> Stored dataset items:
------------------------------------

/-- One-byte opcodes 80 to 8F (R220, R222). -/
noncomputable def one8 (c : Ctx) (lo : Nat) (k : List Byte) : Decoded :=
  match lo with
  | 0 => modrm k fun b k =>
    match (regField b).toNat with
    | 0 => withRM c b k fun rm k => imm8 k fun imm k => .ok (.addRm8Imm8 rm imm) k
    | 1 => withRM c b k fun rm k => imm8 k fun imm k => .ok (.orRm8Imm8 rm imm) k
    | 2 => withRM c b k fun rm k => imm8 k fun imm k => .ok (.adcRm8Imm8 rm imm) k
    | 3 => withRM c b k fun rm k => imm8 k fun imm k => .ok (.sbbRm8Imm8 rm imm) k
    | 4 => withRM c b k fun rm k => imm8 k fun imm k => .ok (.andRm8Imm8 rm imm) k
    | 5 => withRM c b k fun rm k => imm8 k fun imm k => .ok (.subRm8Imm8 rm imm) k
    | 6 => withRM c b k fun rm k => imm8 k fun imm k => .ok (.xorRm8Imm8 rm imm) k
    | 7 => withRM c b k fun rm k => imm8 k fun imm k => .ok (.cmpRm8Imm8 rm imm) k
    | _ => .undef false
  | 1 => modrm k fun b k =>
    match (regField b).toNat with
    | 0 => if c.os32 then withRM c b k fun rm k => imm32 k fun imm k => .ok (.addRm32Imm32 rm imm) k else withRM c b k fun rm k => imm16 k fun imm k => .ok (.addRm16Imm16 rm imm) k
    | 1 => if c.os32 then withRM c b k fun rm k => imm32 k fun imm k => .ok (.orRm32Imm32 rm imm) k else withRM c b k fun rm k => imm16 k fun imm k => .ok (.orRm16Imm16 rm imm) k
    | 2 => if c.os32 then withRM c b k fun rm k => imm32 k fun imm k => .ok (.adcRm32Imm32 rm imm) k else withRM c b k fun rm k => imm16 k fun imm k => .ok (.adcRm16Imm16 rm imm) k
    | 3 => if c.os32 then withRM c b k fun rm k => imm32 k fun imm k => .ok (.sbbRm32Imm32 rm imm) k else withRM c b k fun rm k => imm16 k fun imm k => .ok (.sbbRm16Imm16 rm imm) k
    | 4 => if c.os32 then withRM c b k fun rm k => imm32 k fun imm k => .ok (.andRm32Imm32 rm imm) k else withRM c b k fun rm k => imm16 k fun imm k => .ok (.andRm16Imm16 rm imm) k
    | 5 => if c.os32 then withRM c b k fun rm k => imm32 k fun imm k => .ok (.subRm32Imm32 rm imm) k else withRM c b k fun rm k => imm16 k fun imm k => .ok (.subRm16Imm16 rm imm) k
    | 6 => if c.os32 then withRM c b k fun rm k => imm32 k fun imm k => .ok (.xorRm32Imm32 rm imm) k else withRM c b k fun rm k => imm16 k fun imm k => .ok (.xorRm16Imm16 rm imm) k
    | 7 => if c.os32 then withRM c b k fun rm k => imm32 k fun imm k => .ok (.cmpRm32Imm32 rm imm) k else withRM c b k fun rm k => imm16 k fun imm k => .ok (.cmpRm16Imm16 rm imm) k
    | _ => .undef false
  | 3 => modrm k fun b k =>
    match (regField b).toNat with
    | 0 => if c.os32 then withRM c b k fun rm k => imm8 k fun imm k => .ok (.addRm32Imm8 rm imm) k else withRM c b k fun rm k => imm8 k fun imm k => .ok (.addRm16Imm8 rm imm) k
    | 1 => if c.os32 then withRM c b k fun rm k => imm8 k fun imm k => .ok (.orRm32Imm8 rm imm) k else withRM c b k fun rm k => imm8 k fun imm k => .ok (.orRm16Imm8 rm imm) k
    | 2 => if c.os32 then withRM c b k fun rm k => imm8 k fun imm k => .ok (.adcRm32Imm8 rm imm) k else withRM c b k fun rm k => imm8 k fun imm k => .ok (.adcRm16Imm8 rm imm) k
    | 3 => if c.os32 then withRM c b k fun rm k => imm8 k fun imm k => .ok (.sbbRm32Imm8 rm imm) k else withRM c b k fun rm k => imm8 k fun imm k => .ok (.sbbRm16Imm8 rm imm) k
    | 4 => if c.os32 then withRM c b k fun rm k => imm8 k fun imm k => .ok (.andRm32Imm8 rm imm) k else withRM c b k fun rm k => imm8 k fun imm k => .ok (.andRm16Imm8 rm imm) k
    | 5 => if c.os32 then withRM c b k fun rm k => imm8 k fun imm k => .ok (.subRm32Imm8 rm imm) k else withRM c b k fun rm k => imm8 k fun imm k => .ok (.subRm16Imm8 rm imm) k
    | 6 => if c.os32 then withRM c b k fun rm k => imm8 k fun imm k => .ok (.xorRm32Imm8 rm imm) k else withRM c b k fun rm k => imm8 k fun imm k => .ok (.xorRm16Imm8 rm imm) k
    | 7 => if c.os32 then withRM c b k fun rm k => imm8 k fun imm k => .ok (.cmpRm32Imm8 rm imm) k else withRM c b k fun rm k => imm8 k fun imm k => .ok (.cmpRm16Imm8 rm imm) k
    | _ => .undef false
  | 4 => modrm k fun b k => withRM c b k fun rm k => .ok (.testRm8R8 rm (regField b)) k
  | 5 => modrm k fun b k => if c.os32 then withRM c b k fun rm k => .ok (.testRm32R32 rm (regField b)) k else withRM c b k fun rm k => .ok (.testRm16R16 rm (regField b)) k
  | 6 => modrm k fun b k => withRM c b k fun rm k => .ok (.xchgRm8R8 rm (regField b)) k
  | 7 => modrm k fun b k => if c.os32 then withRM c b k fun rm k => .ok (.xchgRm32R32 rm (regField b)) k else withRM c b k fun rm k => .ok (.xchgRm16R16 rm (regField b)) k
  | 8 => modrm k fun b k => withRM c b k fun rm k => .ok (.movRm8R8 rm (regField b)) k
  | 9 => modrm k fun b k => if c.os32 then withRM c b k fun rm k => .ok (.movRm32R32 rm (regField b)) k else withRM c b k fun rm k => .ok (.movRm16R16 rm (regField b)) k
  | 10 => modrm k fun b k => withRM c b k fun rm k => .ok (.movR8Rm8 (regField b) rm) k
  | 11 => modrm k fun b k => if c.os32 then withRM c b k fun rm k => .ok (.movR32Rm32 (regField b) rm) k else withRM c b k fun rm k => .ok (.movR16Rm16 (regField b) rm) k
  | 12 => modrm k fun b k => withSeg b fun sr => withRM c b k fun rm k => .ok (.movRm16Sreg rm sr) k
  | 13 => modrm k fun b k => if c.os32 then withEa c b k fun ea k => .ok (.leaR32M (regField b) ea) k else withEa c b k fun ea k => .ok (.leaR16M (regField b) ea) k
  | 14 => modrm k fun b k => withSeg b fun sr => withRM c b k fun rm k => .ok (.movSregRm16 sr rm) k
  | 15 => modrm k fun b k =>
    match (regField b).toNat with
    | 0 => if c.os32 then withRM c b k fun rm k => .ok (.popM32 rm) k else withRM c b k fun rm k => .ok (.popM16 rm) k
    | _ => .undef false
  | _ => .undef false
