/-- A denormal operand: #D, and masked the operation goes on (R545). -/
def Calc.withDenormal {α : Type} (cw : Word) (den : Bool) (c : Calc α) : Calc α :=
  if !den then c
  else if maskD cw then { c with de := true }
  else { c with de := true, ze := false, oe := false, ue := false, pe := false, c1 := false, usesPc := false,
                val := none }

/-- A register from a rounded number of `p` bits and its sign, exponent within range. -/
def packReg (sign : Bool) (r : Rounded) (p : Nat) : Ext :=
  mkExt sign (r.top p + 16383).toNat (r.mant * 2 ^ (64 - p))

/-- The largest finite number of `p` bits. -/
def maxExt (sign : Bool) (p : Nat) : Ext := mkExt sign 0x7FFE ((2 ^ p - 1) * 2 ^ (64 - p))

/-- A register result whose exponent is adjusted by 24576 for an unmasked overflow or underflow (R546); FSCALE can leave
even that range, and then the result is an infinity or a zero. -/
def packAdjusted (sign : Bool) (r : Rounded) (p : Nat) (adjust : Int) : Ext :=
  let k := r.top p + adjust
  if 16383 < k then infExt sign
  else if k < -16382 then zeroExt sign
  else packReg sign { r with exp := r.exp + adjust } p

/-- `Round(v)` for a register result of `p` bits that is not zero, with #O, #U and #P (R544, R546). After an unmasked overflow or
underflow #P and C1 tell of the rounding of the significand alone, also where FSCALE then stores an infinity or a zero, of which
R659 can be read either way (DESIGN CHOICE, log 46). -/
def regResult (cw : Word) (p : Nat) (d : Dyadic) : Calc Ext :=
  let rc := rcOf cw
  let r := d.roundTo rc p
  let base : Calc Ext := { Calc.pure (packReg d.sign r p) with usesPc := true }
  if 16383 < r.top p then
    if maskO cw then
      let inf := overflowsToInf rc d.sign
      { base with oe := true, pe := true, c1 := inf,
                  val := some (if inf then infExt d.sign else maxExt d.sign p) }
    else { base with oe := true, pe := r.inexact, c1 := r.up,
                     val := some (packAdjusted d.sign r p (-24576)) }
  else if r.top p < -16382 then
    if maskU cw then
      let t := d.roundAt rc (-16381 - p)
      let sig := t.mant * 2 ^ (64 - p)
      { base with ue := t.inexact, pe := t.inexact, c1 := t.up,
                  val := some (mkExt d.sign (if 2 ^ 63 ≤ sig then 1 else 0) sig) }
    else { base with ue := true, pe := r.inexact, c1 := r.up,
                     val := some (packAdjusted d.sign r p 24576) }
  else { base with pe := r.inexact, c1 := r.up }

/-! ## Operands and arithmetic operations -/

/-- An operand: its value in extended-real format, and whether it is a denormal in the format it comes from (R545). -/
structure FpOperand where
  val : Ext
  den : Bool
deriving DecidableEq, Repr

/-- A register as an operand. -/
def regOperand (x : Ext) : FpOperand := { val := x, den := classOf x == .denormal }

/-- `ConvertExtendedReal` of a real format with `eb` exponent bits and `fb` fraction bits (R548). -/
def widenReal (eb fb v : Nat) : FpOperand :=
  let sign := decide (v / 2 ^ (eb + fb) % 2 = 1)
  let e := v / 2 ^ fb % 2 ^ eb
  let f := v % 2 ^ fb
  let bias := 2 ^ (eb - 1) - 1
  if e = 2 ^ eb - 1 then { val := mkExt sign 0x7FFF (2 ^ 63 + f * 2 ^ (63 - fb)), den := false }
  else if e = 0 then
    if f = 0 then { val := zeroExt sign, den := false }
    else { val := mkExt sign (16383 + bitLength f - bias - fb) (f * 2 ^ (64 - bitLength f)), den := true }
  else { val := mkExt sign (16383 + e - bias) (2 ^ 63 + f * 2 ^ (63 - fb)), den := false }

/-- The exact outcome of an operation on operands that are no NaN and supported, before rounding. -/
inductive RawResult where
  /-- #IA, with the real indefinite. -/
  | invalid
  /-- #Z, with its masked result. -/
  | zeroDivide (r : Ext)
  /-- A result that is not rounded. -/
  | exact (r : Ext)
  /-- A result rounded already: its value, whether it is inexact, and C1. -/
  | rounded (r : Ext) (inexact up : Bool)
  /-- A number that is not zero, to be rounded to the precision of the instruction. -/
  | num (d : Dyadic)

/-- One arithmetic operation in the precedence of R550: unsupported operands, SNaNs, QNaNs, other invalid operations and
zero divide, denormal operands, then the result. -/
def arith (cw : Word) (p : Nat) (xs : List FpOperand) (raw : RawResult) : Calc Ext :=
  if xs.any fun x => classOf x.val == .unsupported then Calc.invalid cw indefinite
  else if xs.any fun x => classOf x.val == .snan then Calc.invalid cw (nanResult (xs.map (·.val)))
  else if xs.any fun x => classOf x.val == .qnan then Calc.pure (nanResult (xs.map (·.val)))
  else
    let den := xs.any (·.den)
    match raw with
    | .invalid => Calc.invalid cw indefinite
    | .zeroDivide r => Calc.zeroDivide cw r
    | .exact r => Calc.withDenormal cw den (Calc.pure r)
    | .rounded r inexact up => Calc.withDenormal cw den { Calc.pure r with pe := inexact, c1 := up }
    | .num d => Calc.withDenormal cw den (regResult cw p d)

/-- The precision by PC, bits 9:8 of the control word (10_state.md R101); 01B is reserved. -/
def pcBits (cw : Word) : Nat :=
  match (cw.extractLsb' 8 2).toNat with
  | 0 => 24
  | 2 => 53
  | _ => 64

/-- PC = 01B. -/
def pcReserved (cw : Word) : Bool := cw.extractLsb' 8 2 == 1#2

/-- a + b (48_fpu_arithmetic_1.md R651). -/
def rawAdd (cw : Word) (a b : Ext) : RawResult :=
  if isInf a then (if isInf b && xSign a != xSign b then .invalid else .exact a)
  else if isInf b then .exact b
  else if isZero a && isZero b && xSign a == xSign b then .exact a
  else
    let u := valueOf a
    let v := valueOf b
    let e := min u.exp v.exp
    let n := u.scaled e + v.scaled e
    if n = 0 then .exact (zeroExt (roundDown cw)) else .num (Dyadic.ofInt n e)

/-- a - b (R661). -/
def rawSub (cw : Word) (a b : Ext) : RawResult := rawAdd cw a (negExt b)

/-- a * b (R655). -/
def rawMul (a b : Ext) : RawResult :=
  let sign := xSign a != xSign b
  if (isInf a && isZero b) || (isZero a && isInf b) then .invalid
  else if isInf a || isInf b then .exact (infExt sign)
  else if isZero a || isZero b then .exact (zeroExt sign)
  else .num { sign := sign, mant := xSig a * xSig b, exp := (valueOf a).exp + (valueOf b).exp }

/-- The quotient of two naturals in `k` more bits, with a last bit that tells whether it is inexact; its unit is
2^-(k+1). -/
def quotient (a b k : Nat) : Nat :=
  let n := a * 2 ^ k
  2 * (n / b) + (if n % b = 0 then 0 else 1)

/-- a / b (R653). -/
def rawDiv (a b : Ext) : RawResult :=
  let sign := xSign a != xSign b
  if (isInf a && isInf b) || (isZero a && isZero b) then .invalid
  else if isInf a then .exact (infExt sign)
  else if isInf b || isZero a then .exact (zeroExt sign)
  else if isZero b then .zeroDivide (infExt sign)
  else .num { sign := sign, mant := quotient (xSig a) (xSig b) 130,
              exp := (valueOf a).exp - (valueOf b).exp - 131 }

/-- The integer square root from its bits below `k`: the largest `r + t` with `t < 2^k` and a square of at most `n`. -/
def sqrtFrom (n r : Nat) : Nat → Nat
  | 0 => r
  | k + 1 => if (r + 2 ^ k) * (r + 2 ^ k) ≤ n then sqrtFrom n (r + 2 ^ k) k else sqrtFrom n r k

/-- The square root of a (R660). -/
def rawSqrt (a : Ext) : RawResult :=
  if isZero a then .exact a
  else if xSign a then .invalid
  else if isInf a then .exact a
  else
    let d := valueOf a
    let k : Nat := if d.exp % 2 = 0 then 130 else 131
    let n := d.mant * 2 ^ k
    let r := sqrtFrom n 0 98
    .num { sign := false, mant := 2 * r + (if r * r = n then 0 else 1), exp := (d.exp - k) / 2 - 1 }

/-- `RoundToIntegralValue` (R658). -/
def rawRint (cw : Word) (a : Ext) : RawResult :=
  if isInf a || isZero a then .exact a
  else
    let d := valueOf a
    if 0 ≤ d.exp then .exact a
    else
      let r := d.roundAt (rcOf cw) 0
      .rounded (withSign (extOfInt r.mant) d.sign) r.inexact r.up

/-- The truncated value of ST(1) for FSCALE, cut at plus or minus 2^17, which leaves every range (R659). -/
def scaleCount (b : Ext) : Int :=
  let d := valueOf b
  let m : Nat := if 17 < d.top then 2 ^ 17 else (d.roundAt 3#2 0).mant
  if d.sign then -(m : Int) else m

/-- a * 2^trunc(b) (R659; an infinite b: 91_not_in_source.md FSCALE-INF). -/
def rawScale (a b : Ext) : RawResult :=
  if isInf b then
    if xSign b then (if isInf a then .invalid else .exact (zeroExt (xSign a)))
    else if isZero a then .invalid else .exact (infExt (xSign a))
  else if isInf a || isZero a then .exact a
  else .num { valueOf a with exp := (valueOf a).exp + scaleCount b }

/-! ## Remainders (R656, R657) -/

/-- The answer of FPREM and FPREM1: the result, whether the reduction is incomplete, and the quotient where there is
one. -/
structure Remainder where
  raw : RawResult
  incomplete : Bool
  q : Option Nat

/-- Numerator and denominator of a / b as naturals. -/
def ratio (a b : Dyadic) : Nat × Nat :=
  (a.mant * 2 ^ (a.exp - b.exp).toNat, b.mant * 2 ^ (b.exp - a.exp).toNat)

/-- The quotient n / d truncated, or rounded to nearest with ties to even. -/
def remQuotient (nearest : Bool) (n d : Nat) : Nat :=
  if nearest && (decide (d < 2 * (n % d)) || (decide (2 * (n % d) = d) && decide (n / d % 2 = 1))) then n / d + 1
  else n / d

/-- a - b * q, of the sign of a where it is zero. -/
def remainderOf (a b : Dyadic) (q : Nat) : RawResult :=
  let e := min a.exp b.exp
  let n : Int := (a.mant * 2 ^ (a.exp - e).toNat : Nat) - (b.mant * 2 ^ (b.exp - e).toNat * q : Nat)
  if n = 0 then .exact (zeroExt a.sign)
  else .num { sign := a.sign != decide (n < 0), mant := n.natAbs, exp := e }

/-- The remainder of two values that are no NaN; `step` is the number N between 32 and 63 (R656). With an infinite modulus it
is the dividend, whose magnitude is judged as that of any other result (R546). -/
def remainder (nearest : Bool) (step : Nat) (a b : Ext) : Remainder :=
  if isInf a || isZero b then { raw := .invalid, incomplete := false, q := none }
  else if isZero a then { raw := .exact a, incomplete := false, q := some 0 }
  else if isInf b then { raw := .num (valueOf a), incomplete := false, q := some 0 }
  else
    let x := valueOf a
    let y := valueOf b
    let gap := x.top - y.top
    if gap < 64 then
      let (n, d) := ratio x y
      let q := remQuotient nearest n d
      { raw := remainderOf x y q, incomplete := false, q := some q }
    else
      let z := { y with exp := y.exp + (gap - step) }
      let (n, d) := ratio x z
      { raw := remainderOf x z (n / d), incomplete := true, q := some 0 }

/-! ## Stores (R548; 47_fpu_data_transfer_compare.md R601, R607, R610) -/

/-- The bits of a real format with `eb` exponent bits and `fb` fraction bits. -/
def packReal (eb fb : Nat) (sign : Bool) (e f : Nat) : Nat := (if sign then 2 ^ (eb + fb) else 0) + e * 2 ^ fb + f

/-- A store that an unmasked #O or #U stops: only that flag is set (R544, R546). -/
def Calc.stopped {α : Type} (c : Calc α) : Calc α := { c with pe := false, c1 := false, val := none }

------------------------------------

> Work order: What you give back must be the stretch above, starting at the line with "FSCALE can leave" and ending at the line with "else packReg sign", copied exactly.

> Your response:
/-- A register result whose exponent is adjusted by 24576 for an unmasked overflow or underflow (R546); FSCALE can leave
even that range, and then the result is an infinity or a zero. -/
def packAdjusted (sign : Bool) (r : Rounded) (p : Nat) (adjust : Int) : Ext :=
  let k := r.top p + adjust
  if 16383 < k then infExt sign
  else if k < -16382 then zeroExt sign
  else packReg sign { r with exp := r.exp + adjust } p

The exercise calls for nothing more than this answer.